-- ==== Sys2Proof/Machine/State.lean ====
section
/-!
DEFINITION. The state of the machine as plain data: everything spec/10_state.md gives it, and four fields of the
model's own (the queue's capacity, the host's schedule, what the host has read, the count of free values used).
INVENTORY.md lists every field with its rule and its reset value.
-/
namespace Sys2Proof.Machine

/-- Main memory (R29, R60): address and byte pairs in ONE canonical form, `Memory.wf` of Machine/Ops.lean; an
address not listed reads as `Config.unlistedByte`. -/
abbrev Memory := List Host.Cell

/-- The framebuffer (R30, R200): 32 rows of 64 one-bit pixels, 1 = on. Pixel (x, y) is bit x of row y. -/
abbrev Framebuffer := Vector (BitVec 64) 32

/-- A key event (R32): a logical key and whether it went down. -/
structure KeyEvent where
  key : Key
  down : Bool
  deriving DecidableEq, Repr

/-- Whose turn it is inside the core (R41). -/
inductive Phase where
  /-- CoreDrain is next. -/
  | drain
  /-- CoreExec is next. -/
  | exec
  deriving DecidableEq, Repr

/-- The cause of the fatal condition that stopped the core (R35, R240). These are values of a register of the
hardware; they are not outcomes of a step. -/
inductive FaultCause where
  | none
  | decodeError
  | stackOverflow
  | stackUnderflow
  | invalidKeyIndex
  | addressFault
  deriving DecidableEq, Repr

/-- The moves the host can make (spec/92_eei_decisions.md D20, spec/60_exceptions.md R253 to R259,
spec/70_reset_and_hazards.md R280, R284). -/
inductive HostMove where
  /-- Reset, R280. -/
  | reset
  /-- HostLoadROM, R284. -/
  | loadROM (bytes : List Byte)
  /-- HostStart, R255. -/
  | start
  /-- HostStop, R256, R257. -/
  | stop
  /-- HostEnqueue, R253. -/
  | enqueue (k : Key) (down : Bool)
  /-- HostReadFB that falls between two core transitions, R258. -/
  | readFB
  /-- HostReadStatus, R259. -/
  | readStatus
  deriving DecidableEq, Repr

/-- One entry of the schedule: which agent moves next (R252). MODEL'S OWN, notes/assumptions/5.md. -/
inductive Turn where
  /-- The core makes its next transition. -/
  | core
  /-- The core makes its next transition while a HostReadFB overlaps it, R258. One read overlaps ONE transition of
  the core; what a read that spans several of them returns the spec does not say (DESIGN CHOICE to leave it out,
  notes/assumptions/4.md). -/
  | coreWithRead
  /-- The host makes a move. -/
  | host (m : HostMove)
  deriving DecidableEq, Repr

/-- What a host read returned. -/
inductive Reading where
  /-- The grid that HostReadFB returned, R258. -/
  | framebuffer (grid : Framebuffer)
  /-- What HostReadStatus returned: run, fault, fault_info, wait and ST, R259. -/
  | status (run : Bool) (fault : FaultCause) (faultInfo : Word) (wait : Bool) (st : Byte)
  deriving DecidableEq, Repr

/-- The machine's state. Field names are the spec's (R9). -/
structure State where
  /-- V[0..15], R20. V[15] is VF, R21. -/
  V : Vector Byte 16
  /-- The index register, 12 bits, R24. -/
  I : Addr
  /-- The program counter, 16 bits, R22. -/
  pc : Word
  /-- The stack depth, 0..16, R25. -/
  sp : Fin 17
  /-- stack[0..15], 16 bits each, R26. -/
  stack : Vector Word 16
  /-- The delay timer, R27. -/
  DT : Byte
  /-- The sound timer, R28. -/
  ST : Byte
  /-- The key-state vector, true = down, R31. -/
  K : Vector Bool 16
  /-- Main memory, R29. -/
  M : Memory
  /-- The framebuffer, R30. -/
  FB : Framebuffer
  /-- The key-event queue, oldest first, R32. -/
  EQ : List KeyEvent
  /-- The run flag, R33. -/
  run : Bool
  /-- The hidden companion of run, R33. -/
  started : Bool
  /-- Suspended inside FX0A, R34. -/
  wait : Bool
  /-- The cause of the fatal condition, R35. -/
  fault : FaultCause
  /-- The offending value, R35, R240. -/
  faultInfo : Word
  /-- The latch of the opcode being executed, R36. -/
  IR : Word
  /-- CoreDrain or CoreExec next, R41. -/
  phase : Phase
  /-- MODEL'S OWN: the parameter EQ_DEPTH (R7, D19), the capacity of EQ, `none` for unbounded. It is OPEN and an
  argument of the machine; a step takes nothing but a State, so it stands here. No transition changes it. -/
  eqDepth : Option Nat
  /-- MODEL'S OWN: the turns still to come, first one first; when it is empty the core moves. -/
  schedule : List Turn
  /-- MODEL'S OWN: what the host has read, oldest first. -/
  reads : List Reading
  /-- MODEL'S OWN: how many free values have been used. Only ever an argument of a free value of Config. -/
  freeCount : Nat
  deriving DecidableEq, Repr

/-- Why a step has no successor. A fatal condition OF THE HARDWARE (R240) is not one of these: raising it is a next
state, in which `fault`, `fault_info` and `run` are written (R241). No instruction's meaning ends in one. -/
inductive Fault where
  /-- Raised by a scheduled HostStart whose precondition `started = 0 and fault = NONE` does not hold (R255): the host
  cannot make that move there. Safe: the machine stops where the hardware has no such transition. -/
  | startNotEnabled
  /-- Raised by a scheduled HostLoadROM whose precondition `started = 0` does not hold (R284). Safe, as above. -/
  | romLoadNotEnabled
  deriving DecidableEq, Repr

/-- Why a step is refused. -/
inductive Refusal where
  /-- Raised by an arm of `exec` without a meaning: the instruction of that mnemonic is not modelled. Safe. No arm of
  this model raises it. -/
  | notModelled (mnemonic : String)
  /-- RomTooLarge, raised by a scheduled HostLoadROM of more than 3584 bytes: no byte is written and the core is not
  started (R285, spec/93_implementation_defined.md U14). Safe: what the hardware does next is left out. -/
  | romTooLarge
  /-- Raised by HostEnqueue into a queue that is full, `State.eqDepth` being its capacity: the host has no such step
  (R253, U6). Safe. With the default, unbounded capacity it does not arise. -/
  | queueFull
  deriving DecidableEq, Repr

/-- One step's result. -/
abbrev Result := Host.Outcome State Fault Refusal

/-- The state right after reset (R38, R280). The spec gives every value but that of IR, which it leaves unspecified
and allows to be 0x0000 (R36, U13): DESIGN CHOICE, notes/assumptions/6.md. The last four fields are the model's own:
the capacity of EQ is the default (notes/assumptions/3.md), no host move is scheduled, nothing has been read, no free
value has been used (DESIGN CHOICE, notes/assumptions/7.md). -/
def State.reset : State where
  V := Vector.replicate 16 0x00#8
  I := 0x000#12
  pc := 0x0200#16
  sp := 0
  stack := Vector.replicate 16 0x0000#16
  DT := 0x00#8
  ST := 0x00#8
  K := Vector.replicate 16 false
  M := []
  FB := Vector.replicate 32 0#64
  EQ := []
  run := false
  started := false
  wait := false
  fault := .none
  faultInfo := 0x0000#16
  IR := 0x0000#16
  phase := .drain
  eqDepth := Config.eqDepthDefault
  schedule := []
  reads := []
  freeCount := 0

end Sys2Proof.Machine
end

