-- ==== Sys2Proof/Machine/IndexMemory.lean ====
section
/-!
DEFINITION. The index register and the register block transfers (spec/43_index_memory.md). The transfers check the
whole block before the first access and leave I alone.
-/
namespace Sys2Proof.Machine

/-- ANNN, LD_I (R190). -/
def execLdI (nnn : Addr) (s : State) : Result := completing s.pcNext (s.setI nnn)

/-- FX1E, ADD_I_VX (R191): the sum is computed first, then VF, then I. -/
def execAddIVx (x : Reg) (s : State) : Result :=
  completing s.pcNext
    ((s.setReg vf (indexFlag s.I (s.reg x))).setI (indexResult s.I (s.reg x)))

/-- FX55, ST_MEM (R192). -/
def execStMem (x : Reg) (s : State) : Result :=
  match blockFault? s x.val with
  | some r => raising r s
  | none =>
    match storeBlock s.M (effAddr s 0) (s.regsUpTo x) with
    | .ok m => completing s.pcNext (s.setMem m)
    | .error r => raising r s

/-- FX65, LD_MEM (R193). -/
def execLdMem (x : Reg) (s : State) : Result :=
  match blockFault? s x.val with
  | some r => raising r s
  | none =>
    match loadBlock s.M (effAddr s 0) (x.val + 1) with
    | .ok bs => completing s.pcNext (s.setRegs bs)
    | .error r => raising r s

end Sys2Proof.Machine
end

== == ==

# Exercise prompt
Please set down again, word for word, only the lines from the start of the entries through the line with "ONE transition of", both ends included.

# Exercise result
-- ==== Sys2Proof/Machine/State.lean ====
section
/-!
DEFINITION. The state of the machine as plain data: everything spec/10_state.md gives it, and four fields of the
model's own (the queue's capacity, the host's schedule, what the host has read, the count of free values used).
INVENTORY.md lists every field with its rule and its reset value.
-/
namespace Sys2Proof.Machine

/-- Main memory (R29, R60): address and byte pairs in ONE canonical form, `Memory.wf` of Machine/Ops.lean; an
address not listed reads as `Config.unlistedByte`. -/
abbrev Memory := List Host.Cell

/-- The framebuffer (R30, R200): 32 rows of 64 one-bit pixels, 1 = on. Pixel (x, y) is bit x of row y. -/
abbrev Framebuffer := Vector (BitVec 64) 32

/-- A key event (R32): a logical key and whether it went down. -/
structure KeyEvent where
  key : Key
  down : Bool
  deriving DecidableEq, Repr

/-- Whose turn it is inside the core (R41). -/
inductive Phase where
  /-- CoreDrain is next. -/
  | drain
  /-- CoreExec is next. -/
  | exec
  deriving DecidableEq, Repr

/-- The cause of the fatal condition that stopped the core (R35, R240). These are values of a register of the
hardware; they are not outcomes of a step. -/
inductive FaultCause where
  | none
  | decodeError
  | stackOverflow
  | stackUnderflow
  | invalidKeyIndex
  | addressFault
  deriving DecidableEq, Repr

/-- The moves the host can make (spec/92_eei_decisions.md D20, spec/60_exceptions.md R253 to R259,
spec/70_reset_and_hazards.md R280, R284). -/
inductive HostMove where
  /-- Reset, R280. -/
  | reset
  /-- HostLoadROM, R284. -/
  | loadROM (bytes : List Byte)
  /-- HostStart, R255. -/
  | start
  /-- HostStop, R256, R257. -/
  | stop
  /-- HostEnqueue, R253. -/
  | enqueue (k : Key) (down : Bool)
  /-- HostReadFB that falls between two core transitions, R258. -/
  | readFB
  /-- HostReadStatus, R259. -/
  | readStatus
  deriving DecidableEq, Repr

/-- One entry of the schedule: which agent moves next (R252). MODEL'S OWN, notes/assumptions/5.md. -/
inductive Turn where
  /-- The core makes its next transition. -/
  | core
  /-- The core makes its next transition while a HostReadFB overlaps it, R258. One read overlaps ONE transition of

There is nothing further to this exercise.